We got two cloudy days and two rainy days. Bah. We got to see the well-known part on the first day but missed most of the rest.
This year, I’ve found myself lacking ideas for where to go on my typical one-day trips. I’ve exhausted many of my 2019 ideas in April and June and two of them were intentionally delayed. Then, I found out the Czech railways are repeating their summer promotion: unlimited 2-week train ticket for 990CZK (~40€ / ~$45) – which meant I could travel much further than usual at minimal cost and don’t worry about missing a follow-up train. Thus, I looked up the first train I can reliably take (departing at 5:23) and looked up where I can branch from the mainline. Returning to this place became one possibility.
The first return
My first hike there was to visit the two places I missed because of the bad weather back in 2010. Being close to each other, I decided to try taking them both at once. The journey was not so pleasant as I slept poorly that night (and was getting up at 3:20). Anyway, at 10:00, I reached the town Broumov and headed towards the hills…
Now, the major upside of these sandstone rocks is that they are hidden in the plain sight. Well, forest, actually. The grown trees make them hard to see from distance but add to the beauty when you get up close. What you then see is a mosaic of trees and stones which, I admit, will likely look even better during autumn.
Then, those formations can also give a nudge to your imagination, trying what you’ll see in them. They are usually named in similar style, though some are a bit obscure: one of the rock formation is named ‘devil’s mother-in-law’, no kidding. (I believe it’s the right one on the photo above).
My luck for this trip was that it was a bit cloudy and the temperature dropped to 18°C – almost perfect hiking conditions. With the sun appearing and disappearing and the trail mixing soil and rocks, wide and narrow parts, it featured diversity I haven’t seen for a while.
Eventually, the trail became even ‘cooler’ by passing through narrow gaps between the individual sandstone spires or even passing through stone gates, created by collapsed parts of the rock formations.
Even though this rocky part was just ~6km long, it was well worth every single step – and I often feel the photos I take can’t show it well enough.
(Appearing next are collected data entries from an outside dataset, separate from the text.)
-- ==== Sys2Proof/Certificates/Slice0/Obligations.lean ====
section
/-!
DEFINITION. The statements for the provers.  Each docstring names the part of the specification that the statement formalises.
-/
open Sys2Proof Sys2Proof.Machine

/-! ### The scalar families (04_scalar_control.md) -/

/-- Table 4.3 and R102: the register-register integer instructions. Each takes two coins, writes g[d] from the old registers, and changes
nothing else; a result for g0 is discarded. R102, R103 and Table 4.3: counts, byte reversal and bit fields, each by what its result is bit
by bit. Table 4.6 and R105: the immediate majors. -/
def Obligations.AluResults : Prop :=
  (∀ (s : State) (d a b : BitVec 5) (n : BitVec 2), s.canPay 2 = true →
    let x := s.g a
    let y := s.g b
    let z := s.g d
    let sh := y.toNat % 64
    GivesG (.add d a b) s 2 d (x + y) ∧
    GivesG (.sub d a b) s 2 d (x - y) ∧
    GivesG (.and d a b) s 2 d (x &&& y) ∧
    GivesG (.or d a b) s 2 d (x ||| y) ∧
    GivesG (.xor d a b) s 2 d (x ^^^ y) ∧
    GivesG (.andn d a b) s 2 d (x &&& ~~~y) ∧
    GivesG (.sll d a b) s 2 d (x <<< sh) ∧
    GivesG (.srl d a b) s 2 d (x >>> sh) ∧
    GivesG (.sra d a b) s 2 d (x.sshiftRight sh) ∧
    GivesG (.rotr d a b) s 2 d (x.rotateRight sh) ∧
    GivesG (.slt d a b) s 2 d (if x.toInt < y.toInt then 1 else 0) ∧
    GivesG (.sltu d a b) s 2 d (if x.toNat < y.toNat then 1 else 0) ∧
    GivesG (.min d a b) s 2 d (if x.toInt ≤ y.toInt then x else y) ∧
    GivesG (.max d a b) s 2 d (if x.toInt ≤ y.toInt then y else x) ∧
    GivesG (.minu d a b) s 2 d (if x.toNat ≤ y.toNat then x else y) ∧
    GivesG (.maxu d a b) s 2 d (if x.toNat ≤ y.toNat then y else x) ∧
    GivesG (.mul d a b) s 2 d (x * y) ∧
    GivesG (.mulh d a b) s 2 d (BitVec.ofInt 64 (x.toInt * y.toInt / 2 ^ 64)) ∧
    GivesG (.mulhu d a b) s 2 d (BitVec.ofNat 64 (x.toNat * y.toNat / 2 ^ 64)) ∧
    GivesG (.div d a b) s 2 d (if y = 0 then BitVec.allOnes 64 else x.sdiv y) ∧
    GivesG (.divu d a b) s 2 d (if y = 0 then BitVec.allOnes 64 else x / y) ∧
    GivesG (.rem d a b) s 2 d (if y = 0 then x else x.srem y) ∧
    GivesG (.remu d a b) s 2 d (if y = 0 then x else x % y) ∧
    GivesG (.sel d a b) s 2 d ((x &&& z) ||| (y &&& ~~~z)) ∧
    GivesG (.shadd d a b n) s 2 d ((x <<< (n.toNat + 1)) + y)) ∧
  (∀ (s : State) (d a b : BitVec 5), s.canPay 2 = true →
    let x := s.g a
    let p := (s.g b).toNat % 64
    let w := min ((s.g b).toNat / 2 ^ 8 % 2 ^ 7) (64 - p)
    (∃ r : Nat, GivesG (.clz d a) s 2 d (BitVec.ofNat 64 r) ∧ r ≤ 64 ∧ (∀ i, 64 - r ≤ i → x.getLsbD i = false) ∧
      (r < 64 → x.getLsbD (63 - r) = true)) ∧
    (∃ r : Nat, GivesG (.ctz d a) s 2 d (BitVec.ofNat 64 r) ∧ r ≤ 64 ∧ (∀ i, i < r → x.getLsbD i = false) ∧
      (r < 64 → x.getLsbD r = true)) ∧
    GivesG (.popc d a) s 2 d (BitVec.ofNat 64 ((List.range 64).countP (fun i => x.getLsbD i))) ∧
    (∃ r : Word, GivesG (.bswap d a) s 2 d r ∧ ∀ i, i < 8 → r.extractLsb' (8 * i) 8 = x.extractLsb' (8 * (7 - i)) 8) ∧
    (∃ r : Word, GivesG (.extu d a b) s 2 d r ∧ ∀ i, i < 64 → r.getLsbD i = (decide (i < w) && x.getLsbD (p + i))) ∧
    (∃ r : Word, GivesG (.exts d a b) s 2 d r ∧
      ∀ i, i < 64 → r.getLsbD i = if i < w then x.getLsbD (p + i) else decide (0 < w) && x.getLsbD (p + w - 1)) ∧
    (∃ r : Word, GivesG (.insf d a b) s 2 d r ∧
      ∀ i, i < 64 → r.getLsbD i = if p ≤ i ∧ i < p + w then x.getLsbD (i - p) else (s.g d).getLsbD i)) ∧
  ∀ (s : State) (d a : BitVec 5) (i : BitVec 16) (n : BitVec 6) (h : BitVec 2), s.canPay 2 = true →
    let x := s.g a
    let se : Word := i.signExtend 64
    let ze : Word := i.zeroExtend 64
    GivesG (.addi d a i) s 2 d (x + se) ∧
    GivesG (.andi d a i) s 2 d (x &&& ze) ∧
    GivesG (.ori d a i) s 2 d (x ||| ze) ∧
    GivesG (.xori d a i) s 2 d (x ^^^ ze) ∧
    GivesG (.slti d a i) s 2 d (if x.toInt < i.toInt then 1 else 0) ∧
    GivesG (.sltiu d a i) s 2 d (if x.toNat < se.toNat then 1 else 0) ∧
    GivesG (.slli d a n) s 2 d (x <<< n.toNat) ∧
    GivesG (.srli d a n) s 2 d (x >>> n.toNat) ∧
    GivesG (.srai d a n) s 2 d (x.sshiftRight n.toNat) ∧
    GivesG (.rotri d a n) s 2 d (x.rotateRight n.toNat) ∧
    (∃ r : Word, GivesG (.lih d h i) s 2 d r ∧
      ∀ j, j < 4 → r.extractLsb' (16 * j) 16 = if j = h.toNat then i else (s.g d).extractLsb' (16 * j) 16) ∧
    (s.replay = none → GivesG (.adpc d i) s 2 d (BitVec.ofInt 64 ((s.pc.toNat + i.toInt * 4) % 2 ^ 15))) ∧
    (∀ r, s.replay = some r →
      GivesG (.adpc d i) s 2 d (BitVec.ofInt 64 ((s.pc.toNat + 4 * (Rpt.word (s.g r.c) + 1) + i.toInt * 4) % 2 ^ 15)))

/-- Tables 4.7 and 4.8, R99 and R106: the FPU major on the format that p selects. Sources come from the low bits only; the result has zero
above them; the flags an operation raises are set in FPMODE and none is cleared (R54). -/
def Obligations.FpuResults : Prop :=
  ∀ (s : State) (d a b : BitVec 5) (p q w : BitVec 2) (c : BitVec 3) (u : BitVec 1), s.canPay 2 = true →
    let f := fmtOfP p
    let x := (s.g a).toNat % 2 ^ f.width
    let y := (s.g b).toNat % 2 ^ f.width
    let z := (s.g d).toNat % 2 ^ f.width
    let k := 8 * 2 ^ w.toNat
    GivesF (.fadd d a b p) s 2 d (fAdd f s.rm x y) ∧
    GivesF (.fsub d a b p) s 2 d (fSub f s.rm x y) ∧
    GivesF (.fmul d a b p) s 2 d (fMul f s.rm x y) ∧
    GivesF (.fma d a b p) s 2 d (fFma f s.rm x y z) ∧
    GivesF (.fdiv d a b p) s 2 d (fDiv f s.rm x y) ∧
    GivesF (.fsqrt d a p) s 2 d (fSqrt f s.rm x) ∧
    GivesF (.fmin d a b p) s 2 d (fMinMax false f x y) ∧
    GivesF (.fmax d a b p) s 2 d (fMinMax true f x y) ∧
    GivesF (.fcmp d a b p c) s 2 d ⟨if (fCmp f c.toNat x y).1 then 1 else 0, (fCmp f c.toNat x y).2⟩ ∧
    GivesF (.fcvt d a p q) s 2 d (fCvt f (fmtOfP q) s.rm ((s.g a).toNat % 2 ^ (fmtOfP q).width)) ∧
    GivesF (.fclass d a p) s 2 d ⟨fClass f x, flNone⟩ ∧
    GivesF (.ftoi d a p w u) s 2 d
      ⟨(BitVec.ofInt 64 (valToInt k (u = 0) s.rm (unpack f x)).1).toNat, (valToInt k (u = 0) s.rm (unpack f x)).2⟩ ∧
    GivesF (.itof d a p w u) s 2 d
      (iToF f s.rm (if u = 0 then ((s.g a).setWidth k).toInt else ((s.g a).setWidth k).toNat))

/-- R124, R125 and Table 1.2: CRR of every register the table lists, from every context that may read it, and its value field by field. R13,
R29, R33, R35, R124 and Table 1.2: CRW. Writable fields take the value, read-only ones stay, and nothing else changes; an index that the
table does not list and a refused value trap ILLOP, and the teller has no K and FD registers and ignores writes to its per-slot ones.
LWINMASK is computed from the core's grants (log entry 20), and that a PRIV trap takes the two coins and an ILLOP trap none is the model's
reading (log entry 23). -/
def Obligations.ControlRegisters : Prop :=
  (∀ (s : State) (d : BitVec 5) (i : BitVec 10), s.canPay 2 = true →
    (crBits i.toNat).isSome = true → ¬(s.isTeller = true ∧ 0x070 ≤ i.toNat) → ¬(s.unitMode = true ∧ crPriv i.toNat = true) →
    let x := BitVec.ofNat 64 (crValue s i.toNat)
    (∃ t, exec (.crr d i) s = .next t ∧
      Ran s t ((if crLogged i.toNat then s.logged 5 (bytesOf 8 x.toNat) else s).setG d x) 2 ∧
      (s.replay = none → ∀ r, t.g r = if r = 0 then 0 else if r = d then x else s.g r)) ∧
    (let c := s.curCore
     let l := s.slot
     let own : List (Nat × Nat) :=
       [(0x010, l.unitid.toNat), (0x011, l.launchid.toNat), (0x012, l.jobid.toNat), (0x013, l.leaseSize.toNat * 2 ^ 32 + l.leaseBase.toNat * 2 ^ 6),
        (0x014, l.heatcls.toNat), (0x015, l.origin.toNat), (0x022, l.trapcause.toNat), (0x023, l.trappc.toNat), (0x024, l.trapval.toNat),
        (0x025, l.trapvec.toNat), (0x031, l.coinspent.toNat), (0x041, l.instret.toNat)]
     (∀ p ∈ [(0x000, if s.isTeller then 4 else s.curSlotNo.val), (0x001, s.modNo.toNat * 2 ^ 18 + (s.coreNo c).toNat),
        (0x002, coreY c * 2 ^ 9 + coreX c),
        (0x003, (if s.mtxBad.contains (octetOf c) then 0 else 2 ^ 18) + (coreY c / 2 * 128 + coreX c / 4) * 2 ^ 3 + (coreY c % 2 * 4 + coreX c % 4)),
        (0x004, coreY c / 32 * 2 ^ 4 + coreX c / 32), (0x005, s.joined.toNat * 2 ^ 8 + s.modNo.toNat),
        (0x020, s.ctx.status.toNat / 2 * 2 + (if s.isTeller then 1 else s.ctx.status.toNat % 2)), (0x021, s.ctx.fpmode.toNat),
        (0x030, s.purse c), (0x040, s.cycle.toNat), (0x050, 1), (0x051, 1)], i.toNat = p.1 → x = BitVec.ofNat 64 p.2) ∧
     (∀ p ∈ own, i.toNat = p.1 → x = if s.isTeller then 0 else BitVec.ofNat 64 p.2) ∧
     (i = 0x060 → ∀ k : Fin 64, x.getLsbD k.val = (!s.isTeller && decide (k.val < 4) && (lenderOf s.here k.val).isSome)) ∧
     (∀ k : Fin 4, i.toNat = 0x070 + k.val → x = (s.ctx.k.get k).zeroExtend 64) ∧
     (∀ k : Fin 8, i.toNat = 0x078 + k.val → x = (s.ctx.fd.get k).zeroExtend 64) ∧
     (s.logical = true → c < 262144 → (s.coreNo c).toNat = (List.range c).countP (fun e => !s.fused.contains e && !s.harvested.contains e)) ∧
     (s.logical = false → (s.coreNo c).toNat = (coreY c * 2 ^ 9 + coreX c) % 2 ^ 18)) ∧
    (∀ m, s.curCore < 262144 → s.purse s.curCore < 2 ^ 21 → s.ctx.fpmode &&& 0x00F8 = 0 → (∀ j, s.fdReg j &&& 0xFFF00000 = 0) →
      crBits i.toNat = some m → crValue s i.toNat &&& m = crValue s i.toNat)) ∧
  (∀ (s : State) (d : BitVec 5) (i : BitVec 10), s.canPay 2 = true → s.unitMode = true → (crBits i.toNat).isSome = true →
    crPriv i.toNat = true → Traps (.crr d i) s 2 causePRIV 0 0) ∧
  (∀ (s : State) (d : BitVec 5) (i : BitVec 10),
    ((crBits i.toNat).isSome = true ↔ i.toNat ≤ 0x005 ∨ (0x010 ≤ i.toNat ∧ i.toNat ≤ 0x015) ∨ (0x020 ≤ i.toNat ∧ i.toNat ≤ 0x025) ∨
      i = 0x030 ∨ i = 0x031 ∨ i = 0x040 ∨ i = 0x041 ∨ i = 0x050 ∨ i = 0x051 ∨ i = 0x060 ∨ (0x070 ≤ i.toNat ∧ i.toNat ≤ 0x073) ∨
      (0x078 ≤ i.toNat ∧ i.toNat ≤ 0x07F)) ∧
    ∀ j ∈ [Instr.crr d i, Instr.crw d i],
      (s.unitMode = true → (crBits i.toNat).isSome = false → Traps j s 0 causeILLOP 0 ((encode j).zeroExtend 64)) ∧
      (s.isTeller = true → (crBits i.toNat).isSome = false ∨ 0x070 ≤ i.toNat → HandlerTraps j s causeILLOP 0 ((encode j).zeroExtend 64))) ∧
  (∀ (s : State) (a : BitVec 5) (i : BitVec 10), s.isTeller = true →
    (s.canPay 2 = true →
      (0x010 ≤ i.toNat ∧ i.toNat ≤ 0x015) ∨ (0x022 ≤ i.toNat ∧ i.toNat ≤ 0x025) ∨ i = 0x031 ∨ i = 0x041 ∨ i = 0x060 →
      Completes (.crw a i) s 2 s) ∧
    (s.canPay 2 = true → i = 0x020 ∨ i = 0x021 → crRefused i.toNat (s.g a).toNat = false →
      Completes (.crw a i) s 2 (s.crWrite i.toNat (s.g a))) ∧
    (i = 0x020 ∨ i = 0x021 → crRefused i.toNat (s.g a).toNat = true → HandlerTraps (.crw a i) s causeILLOP 0 ((encode (.crw a i)).zeroExtend 64))) ∧
  (∀ (s : State) (a : BitVec 5) (i : BitVec 10), s.canPay 2 = true → s.isTeller = false →
    let x := s.g a
    let c := s.ctx
    let ok := ¬(s.unitMode = true ∧ crPriv i.toNat = true) ∧ crRefused i.toNat x.toNat = false
    (ok → Completes (.crw a i) s 2 (s.crWrite i.toNat x)) ∧
    (ok → i = 0x020 → Completes (.crw a i) s 2 (s.updCtx (fun r => { r with status := x.extractLsb' 1 4 ++ c.status.extractLsb' 0 1 }))) ∧
    (ok → i = 0x021 → Completes (.crw a i) s 2 (s.updCtx (fun r => { r with fpmode := x.extractLsb' 0 13 }))) ∧
    (ok → i = 0x022 → Completes (.crw a i) s 2 (s.updSlot (fun l => { l with trapcause := x.extractLsb' 0 16 }))) ∧
    (ok → i = 0x023 → Completes (.crw a i) s 2 (s.updSlot (fun l => { l with trappc := x.extractLsb' 0 15 }))) ∧
    (ok → i = 0x024 → Completes (.crw a i) s 2 (s.updSlot (fun l => { l with trapval := x }))) ∧
    (ok → i = 0x025 → Completes (.crw a i) s 2 (s.updSlot (fun l => { l with trapvec := x.extractLsb' 0 15 }))) ∧
    (∀ k : Fin 4, ok → i.toNat = 0x070 + k.val →
      Completes (.crw a i) s 2 (s.updCtx (fun r => { r with k := r.k.set k.val (x.extractLsb' 0 32) k.isLt }))) ∧
    (ok → crPriv i.toNat = false → i ≠ 0x021 → ¬(0x070 ≤ i.toNat ∧ i.toNat ≤ 0x073) → Completes (.crw a i) s 2 s) ∧
    (s.unitMode = true → crPriv i.toNat = true → Traps (.crw a i) s 2 causePRIV 0 0) ∧
    (∀ m, crBits i.toNat = some m → (crRefused i.toNat x.toNat = true ↔
      (∃ k, x.getLsbD k = true ∧ m.testBit k = false) ∨ (i = 0x021 ∧ 5 ≤ x.toNat % 8) ∨ (i = 0x025 ∧ (x.toNat < 0x6000 ∨ x.toNat % 4 ≠ 0)))) ∧
    (s.unitMode = true → crPriv i.toNat = false → crRefused i.toNat x.toNat = true →
      Traps (.crw a i) s 0 causeILLOP 0 ((encode (.crw a i)).zeroExtend 64)))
Anyway, after crossing this part, I took a short break before going into a full speed mode to cross the distance to the second part: the sandstone labyrinth of ‘Ostaš’ peak.
The trail inside the labyrinth often led me to zigzag around individual stone spires, squeezing between them and then led around to emerge above them.
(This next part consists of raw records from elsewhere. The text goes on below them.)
/-! ### setPc changes the core table only -/

@[simp] theorem setPc_curCore (s : State) (x : BitVec 15) : (s.setPc x).curCore = s.curCore := setCtx_curCore s _
@[simp] theorem setPc_curWho (s : State) (x : BitVec 15) : (s.setPc x).curWho = s.curWho := setCtx_curWho s _
@[simp] theorem setPc_agenda (s : State) (x : BitVec 15) : (s.setPc x).agenda = s.agenda := setCtx_agenda s _
@[simp] theorem setPc_focus (s : State) (x : BitVec 15) : (s.setPc x).focus = s.focus := setCtx_focus s _
@[simp] theorem setPc_waited (s : State) (x : BitVec 15) : (s.setPc x).waited = s.waited := setCtx_waited s _
@[simp] theorem setPc_notes (s : State) (x : BitVec 15) : (s.setPc x).notes = s.notes := setCtx_notes s _
@[simp] theorem setPc_cycle (s : State) (x : BitVec 15) : (s.setPc x).cycle = s.cycle := setCtx_cycle s _
@[simp] theorem setPc_free (s : State) (x : BitVec 15) : (s.setPc x).free = s.free := setCtx_free s _
@[simp] theorem setPc_mem (s : State) (x : BitVec 15) : (s.setPc x).mem = s.mem := setCtx_mem s _
@[simp] theorem setPc_purses (s : State) (x : BitVec 15) : (s.setPc x).purses = s.purses := setCtx_purses s _
@[simp] theorem setPc_fused (s : State) (x : BitVec 15) : (s.setPc x).fused = s.fused := setCtx_fused s _
@[simp] theorem setPc_harvested (s : State) (x : BitVec 15) : (s.setPc x).harvested = s.harvested := setCtx_harvested s _
@[simp] theorem setPc_lost (s : State) (x : BitVec 15) : (s.setPc x).lost = s.lost := setCtx_lost s _
@[simp] theorem setPc_mtxBad (s : State) (x : BitVec 15) : (s.setPc x).mtxBad = s.mtxBad := setCtx_mtxBad s _
@[simp] theorem setPc_octets (s : State) (x : BitVec 15) : (s.setPc x).octets = s.octets := setCtx_octets s _
@[simp] theorem setPc_bad (s : State) (x : BitVec 15) : (s.setPc x).bad = s.bad := setCtx_bad s _
@[simp] theorem setPc_weak (s : State) (x : BitVec 15) : (s.setPc x).weak = s.weak := setCtx_weak s _
@[simp] theorem setPc_net (s : State) (x : BitVec 15) : (s.setPc x).net = s.net := setCtx_net s _
@[simp] theorem setPc_dist (s : State) (x : BitVec 15) : (s.setPc x).dist = s.dist := setCtx_dist s _
@[simp] theorem setPc_portA (s : State) (x : BitVec 15) : (s.setPc x).portA = s.portA := setCtx_portA s _
@[simp] theorem setPc_portB (s : State) (x : BitVec 15) : (s.setPc x).portB = s.portB := setCtx_portB s _
@[simp] theorem setPc_sems (s : State) (x : BitVec 15) : (s.setPc x).sems = s.sems := setCtx_sems s _
@[simp] theorem setPc_plates (s : State) (x : BitVec 15) : (s.setPc x).plates = s.plates := setCtx_plates s _
@[simp] theorem setPc_bootStep (s : State) (x : BitVec 15) : (s.setPc x).bootStep = s.bootStep := setCtx_bootStep s _
@[simp] theorem setPc_bootStopped (s : State) (x : BitVec 15) : (s.setPc x).bootStopped = s.bootStopped := setCtx_bootStopped s _
@[simp] theorem setPc_plateHub (s : State) (x : BitVec 15) : (s.setPc x).plateHub = s.plateHub := setCtx_plateHub s _
@[simp] theorem setPc_powered (s : State) (x : BitVec 15) : (s.setPc x).powered = s.powered := setCtx_powered s _
@[simp] theorem setPc_meshStopped (s : State) (x : BitVec 15) : (s.setPc x).meshStopped = s.meshStopped := setCtx_meshStopped s _
@[simp] theorem setPc_logical (s : State) (x : BitVec 15) : (s.setPc x).logical = s.logical := setCtx_logical s _
@[simp] theorem setPc_ncores (s : State) (x : BitVec 15) : (s.setPc x).ncores = s.ncores := setCtx_ncores s _
@[simp] theorem setPc_modNo (s : State) (x : BitVec 15) : (s.setPc x).modNo = s.modNo := setCtx_modNo s _
@[simp] theorem setPc_joined (s : State) (x : BitVec 15) : (s.setPc x).joined = s.joined := setCtx_joined s _
@[simp] theorem setPc_routes (s : State) (x : BitVec 15) : (s.setPc x).routes = s.routes := setCtx_routes s _
@[simp] theorem setPc_abroad (s : State) (x : BitVec 15) : (s.setPc x).abroad = s.abroad := setCtx_abroad s _
@[simp] theorem setPc_linkKey (s : State) (x : BitVec 15) : (s.setPc x).linkKey = s.linkKey := setCtx_linkKey s _
@[simp] theorem setPc_rimNext (s : State) (x : BitVec 15) : (s.setPc x).rimNext = s.rimNext := setCtx_rimNext s _
@[simp] theorem setPc_links (s : State) (x : BitVec 15) : (s.setPc x).links = s.links := setCtx_links s _
@[simp] theorem setPc_keys (s : State) (x : BitVec 15) : (s.setPc x).keys = s.keys := setCtx_keys s _
@[simp] theorem setPc_tick (s : State) (x : BitVec 15) : (s.setPc x).tick = s.tick := setCtx_tick s _
@[simp] theorem setPc_cap (s : State) (x : BitVec 15) : (s.setPc x).cap = s.cap := setCtx_cap s _
@[simp] theorem setPc_capNext (s : State) (x : BitVec 15) : (s.setPc x).capNext = s.capNext := setCtx_capNext s _
@[simp] theorem setPc_capSet (s : State) (x : BitVec 15) : (s.setPc x).capSet = s.capSet := setCtx_capSet s _
@[simp] theorem setPc_coolantLow (s : State) (x : BitVec 15) : (s.setPc x).coolantLow = s.coolantLow := setCtx_coolantLow s _
@[simp] theorem setPc_coolant (s : State) (x : BitVec 15) : (s.setPc x).coolant = s.coolant := setCtx_coolant s _
@[simp] theorem setPc_coolantTick (s : State) (x : BitVec 15) : (s.setPc x).coolantTick = s.coolantTick := setCtx_coolantTick s _
@[simp] theorem setPc_coolantBack (s : State) (x : BitVec 15) : (s.setPc x).coolantBack = s.coolantBack := setCtx_coolantBack s _
@[simp] theorem setPc_housekeeping (s : State) (x : BitVec 15) : (s.setPc x).housekeeping = s.housekeeping := setCtx_housekeeping s _
@[simp] theorem setPc_withhold (s : State) (x : BitVec 15) : (s.setPc x).withhold = s.withhold := setCtx_withhold s _
@[simp] theorem setPc_withheldCarry (s : State) (x : BitVec 15) : (s.setPc x).withheldCarry = s.withheldCarry := setCtx_withheldCarry s _
@[simp] theorem setPc_overspends (s : State) (x : BitVec 15) : (s.setPc x).overspends = s.overspends := setCtx_overspends s _
@[simp] theorem setPc_ballastOff (s : State) (x : BitVec 15) : (s.setPc x).ballastOff = s.ballastOff := setCtx_ballastOff s _
@[simp] theorem setPc_power (s : State) (x : BitVec 15) : (s.setPc x).power = s.power := setCtx_power s _
@[simp] theorem setPc_temps (s : State) (x : BitVec 15) : (s.setPc x).temps = s.temps := setCtx_temps s _
@[simp] theorem setPc_badSensors (s : State) (x : BitVec 15) : (s.setPc x).badSensors = s.badSensors := setCtx_badSensors s _
@[simp] theorem setPc_refreshRule (s : State) (x : BitVec 15) : (s.setPc x).refreshRule = s.refreshRule := setCtx_refreshRule s _
@[simp] theorem setPc_forced (s : State) (x : BitVec 15) : (s.setPc x).forced = s.forced := setCtx_forced s _
@[simp] theorem setPc_issued (s : State) (x : BitVec 15) : (s.setPc x).issued = s.issued := setCtx_issued s _
@[simp] theorem setPc_readySlots (s : State) (x : BitVec 15) : (s.setPc x).readySlots = s.readySlots := setCtx_readySlots s _
@[simp] theorem setPc_cadPeriod (s : State) (x : BitVec 15) : (s.setPc x).cadPeriod = s.cadPeriod := setCtx_cadPeriod s _
@[simp] theorem setPc_cadOnce (s : State) (x : BitVec 15) : (s.setPc x).cadOnce = s.cadOnce := setCtx_cadOnce s _
@[simp] theorem setPc_cadCount (s : State) (x : BitVec 15) : (s.setPc x).cadCount = s.cadCount := setCtx_cadCount s _
@[simp] theorem setPc_cadDue (s : State) (x : BitVec 15) : (s.setPc x).cadDue = s.cadDue := setCtx_cadDue s _
@[simp] theorem setPc_windows (s : State) (x : BitVec 15) : (s.setPc x).windows = s.windows := setCtx_windows s _
@[simp] theorem setPc_mapGen (s : State) (x : BitVec 15) : (s.setPc x).mapGen = s.mapGen := setCtx_mapGen s _
@[simp] theorem setPc_staged (s : State) (x : BitVec 15) : (s.setPc x).staged = s.staged := setCtx_staged s _
@[simp] theorem setPc_images (s : State) (x : BitVec 15) : (s.setPc x).images = s.images := setCtx_images s _
@[simp] theorem setPc_boots (s : State) (x : BitVec 15) : (s.setPc x).boots = s.boots := setCtx_boots s _
@[simp] theorem setPc_storage (s : State) (x : BitVec 15) : (s.setPc x).storage = s.storage := setCtx_storage s _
When I finally reached the peak after countless turns and twists, the lookout allowed me the lower part of this place – and eventually led me to decide to visit that part as well, even though it was not in my original plan and I was doing intense calculations to guesstimate how much could this set back my plan to return home before midnight.
To my luck, the lower part required no more walking uphill (the short sleep, long time spent in train, and 20km already walked started making their mark on me) while still having an abundance of magnificent sights.
One of which was fittingly named ‘severed head’
After leaving the area, I headed for the nearest train stop – and eventually returned home around 22:45.
The second return
A week later, I decided to see at least something of the other part. My plan was to improvise a bit and take a different trail than we did the one day back in 2010 but I was waylaid by some issues on the railroad and forced to improvise again, starting my hike on a different stop.
Thus, I approached the area from the opposite direction compared to the majority of visitors. It had a major advantage: the trail was not as crowded until I reached the heart of the reserve.
And I soon had hints of what’s inside those woods.
Entering the reserve, I ascended one of the higher peaks in the area and saw some parts of the place from above – as well as having some limited lookout into the distance.
From the lookout, I then descended to the labyrinth – the part most crowded by people. Taking photos or just walking on my own pace became a bit harder but I’ve came to the conclusion I’ll want to return after a few years again and pick a time when it’s not as crowded. Maybe to give autumn another shot.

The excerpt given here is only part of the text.